На следующее утро я полез под кровать за носком, который туда завалился, и нашел, как мне показалось, трехъярусную серьгу. Похоже, куплена на ярмарке народных умельцев: не то чтобы красива, но определенно ручной работы, выточенная, по-видимому, из окаменевшего дерева. Я поднес ее к своему уху — и тут подумал: «Стоп, это же указательный палец». Наверно, оторвался, когда Хью вешал скелет. А потом кто-нибудь — Хью, или я, или, возможно, мать Хью, приехавшая в Париж на праздники, — случайно отфутболил палец под кровать.

Мне всегда казалось, что нервы у меня крепкие, но когда я нашел этот палец на полу собственной спальни, сердце слегка екнуло.

— Если эта штука и дальше будет осыпаться по кусочкам, ей действительно место внизу, в твоей мастерской, — сказал я Хью, а он ответил, что получил штуку в подарок и будет держать ее, где пожелает. Потом принес кусок проволоки и прицепил палец на место.

Дольше всего с тобой остаются вещи, которых ты НЕ покупаешь. Например, портрет неизвестной, который попался мне несколько лет назад в Роттердаме.

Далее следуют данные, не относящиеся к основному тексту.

-- ==== Sys2Proof/Tests/Slice0.lean ====
section
/-! SUPPORT. Tests: the checks of WellFormed on ill-formed terms, worked examples of the spec, and a witness for each
statement that has hypotheses. -/
namespace Sys2Proof.Tests

open Sys2Proof Sys2Proof.Machine

/-! ### WellFormed refuses -/

theorem test_wf_unknown_kind_known : (Instr.unknownKind 1 0x0C []).wf = false := by decide

set_option maxRecDepth 4000 in
theorem test_wf_unknown_kind_long : (Instr.unknownKind 1 0x07 (List.replicate 241 0)).wf = false := by decide

theorem test_wf_set_lot_empty : (Instr.setLot 1 []).wf = false := by decide

theorem test_wf_set_lot_long : (Instr.setLot 1 (List.replicate 48 { number := 1, value := 0 })).wf = false := by decide

theorem test_wf_set_bin_empty : (Instr.setBin 1 []).wf = false := by decide

theorem test_wf_set_bin_long :
    (Instr.setBin 1 (List.replicate 48 { bin := 0, category := 0, alternate := 0, condition := 0, flags := 0 })).wf
      = false := by decide

theorem test_wf_set_category_empty : (Instr.setCategory 1 []).wf = false := by decide

theorem test_wf_set_category_long :
    (Instr.setCategory 1 (List.replicate 120 { category := 0, destination := 0 })).wf = false := by decide

theorem test_wf_station_part : (Instr.setupStation 1 0 (.other 0 0 0)).wf = false := by decide

/-! ### Frames -/

set_option maxRecDepth 4000 in
/-- CRC-16 with polynomial 0x1021 and initial value 0xFFFF of the digits 1 to 9: the check value that names this CRC. -/
theorem test_crc : crc16 [0x31, 0x32, 0x33, 0x34, 0x35, 0x36, 0x37, 0x38, 0x39] = 0x29B1 := by decide

/-- Soak position 63 is kind 10, index 63, and the nest of input B kind 1, index 4095 (Table 1-1, R174). -/
theorem test_place_codes : (Place.soak 63).code = 0xA03F ∧ (Place.input .b .nest).code = 0x1FFF := by decide

/-! ### Worked examples of the spec -/

/-- Example 1-1, steps 1 and 3: with 6 positions FREE a fresh unit takes the lowest, with 4 FREE it takes none. -/
def plate (first : Nat) : State :=
  { State.reset with
    ltc := { Ltc.reset with state := .running }
    upt := { Upt.reset with
      soak := Vector.ofFn (fun p => if p.val < first then { SoakPos.free with state := .occupied } else .free) } }

theorem test_reserve_fresh : (reserveSoak .fresh 0 (plate 58)).map Prod.fst = some 58 := by decide

theorem test_reserve_none : (reserveSoak .fresh 0 (plate 60)).isNone = true := by decide

/-- Example 4-1, cases a to e. -/
theorem test_estimates : nextEstimate 1000 1100 = 1013 ∧ nextEstimate 1000 900 = 988 ∧ nextEstimate 5 0 = 5
    ∧ nextEstimate 598000 620000 = 600000 ∧ nextEstimate 800 850 = 807 := by decide
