-- ==== Sys2Proof/Machine/State.lean ====
section
/-! DEFINITION. The architectural state (10_state.md R32) as plain data, paired with the block's configuration and the
deliveries still to come on its two input ports; reset; and the reasons a step can stop. -/

namespace Sys2Proof.Machine

/-- One event on the signal port (10_state.md R35). -/
inductive OutEvent
  /-- `Blank(v)`: BLANK_PIN takes v, and 1 disables all LED outputs. -/
  | blank (v : Bool)
  /-- `Mode(v)`: VPRG_PIN takes v, and 1 selects dot-correction programming. -/
  | mode (v : Bool)
  /-- `Bit(b)`: SIN takes b, then one SCLK pulse. -/
  | bit (b : Bool)
  /-- One XLAT pulse. -/
  | latch
  /-- SIN takes 0, then one SCLK pulse: the extra pulse of 45_init.md R276. -/
  | extraClock
  deriving DecidableEq, Repr

/-- One delivery on an input port (10_state.md R34, 60_exceptions.md R320). -/
inductive PortEvent
  /-- The host's turn: one word on the command port. -/
  | command (w : Word)
  /-- The timing source's turn: one word on the tick port. -/
  | tick (w : Word)
  deriving DecidableEq, Repr

/-- A grayscale buffer, WB or TB (20_memory.md R70): its bytes that are not 0x00, at strictly rising addresses.
A byte that is not listed is 0x00, the reset contents (10_state.md R60). -/
abbrev Memory := List Host.Cell

/-- The state of 10_state.md R32, with two fields of the model's own: `cfg`, the parameters the block was built with
(notes/assumptions/1.md), and `inputs`, the deliveries to come (notes/assumptions/3.md). -/
structure State where
  /-- The parameters of 00_scope.md R6; no step changes them. -/
  cfg : Config
  /-- WB (10_state.md R38). -/
  wb : Memory
  /-- TB (10_state.md R39). -/
  tb : Memory
  /-- PENDING (10_state.md R40). -/
  pending : Bool
  /-- AWAIT_LATCH (10_state.md R41). -/
  awaitLatch : Bool
  /-- TARGET, by logical channel (10_state.md R42). -/
  target : List Level
  /-- ACTUAL, by logical channel (10_state.md R42). -/
  actual : List Level
  /-- FADE_ON (10_state.md R44). -/
  fadeOn : Level
  /-- FADE_OFF (10_state.md R44). -/
  fadeOff : Level
  /-- ARMED (10_state.md R45). -/
  armed : Bool
  /-- FAULT_CAUSE (10_state.md R47). -/
  faultCause : BitVec 4
  /-- BLANK_PIN (10_state.md R36). -/
  blankPin : Bool
  /-- VPRG_PIN (10_state.md R36). -/
  vprgPin : Bool
  /-- OUT, oldest event first (10_state.md R35). -/
  out : List OutEvent
  /-- RESP, oldest bit first (10_state.md R46). -/
  resp : List Bool
  /-- What the two input ports will deliver, next first (20_memory.md R80, 60_exceptions.md R321). -/
  inputs : List PortEvent
  deriving DecidableEq, Repr

/-- The reasons to stop with a fault: none. "There is no fatal-error path" (60_exceptions.md R300): a misused command
is ignored and recorded, which is a next state (notes/assumptions/11.md). -/
inductive Fault
  deriving DecidableEq, Repr

/-- The reasons to refuse. -/
inductive Refusal
  /-- An operation that has no meaning yet, by its mnemonic. Raised by `exec` only, where an arm says so. Safe. -/
  | notModelled (mnemonic : String)
  /-- A TICK asked for while ARMED = 0: "then there is no TICK step at all" (60_exceptions.md R310).
  Raised by `execTick`; `step` never asks for it. Safe. -/
  | tickSourceDisabled
  /-- A tick-port word other than TICK's: it "cannot occur", "Refuse it in a model of the environment"
  (93_implementation_defined.md part 3). Raised by `step`. Safe. -/
  | foreignTickWord
  deriving DecidableEq, Repr

/-- The state after reset of a block built with the configuration `c` (10_state.md R60, 70_reset_and_hazards.md R340),
before anything is delivered to it. -/
def State.resetWith (c : Config) : State where
  cfg := c
  wb := []
  tb := []
  pending := false
  awaitLatch := false
  target := List.replicate c.channels 0#12
  actual := List.replicate c.channels 0#12
  fadeOn := c.fadeOnDefault
  fadeOff := c.fadeOffDefault
  armed := false
  faultCause := 0#4
  blankPin := true
  vprgPin := false
  out := []
  resp := []
  inputs := []

/-- This hardware right after reset (10_state.md R60), with the parameters of 00_scope.md R6. -/
def State.reset : State := State.resetWith Config.reference

end Sys2Proof.Machine
end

Вместо того чтобы поверить своему инстинкту, я сказал антиквару, что еще подумаю. А на следующий день вернулся и не застал портрета: его купили. Оно, наверно, и к лучшему. Ну, приобрел бы я портрет. Повесил бы у себя в кабинете. Полюбовался бы неделю-другую, а затем мало-помалу картина сделалась бы невидимой, как уже случилось с портретом собаки. Как я хотел заполучить этот портрет: хотел, хотел, еще раз хотел, но, едва сделавшись моим, он стал мне неинтересен. Я больше не вижу ни ее глаз, исполненных стыда, ни ее чрезмерно крупных сосков. А вот неизвестную из Роттердама я вижу: ее румяное благочестивое лицо, кружевной воротник, облепивший шею, как воздушный фильтр.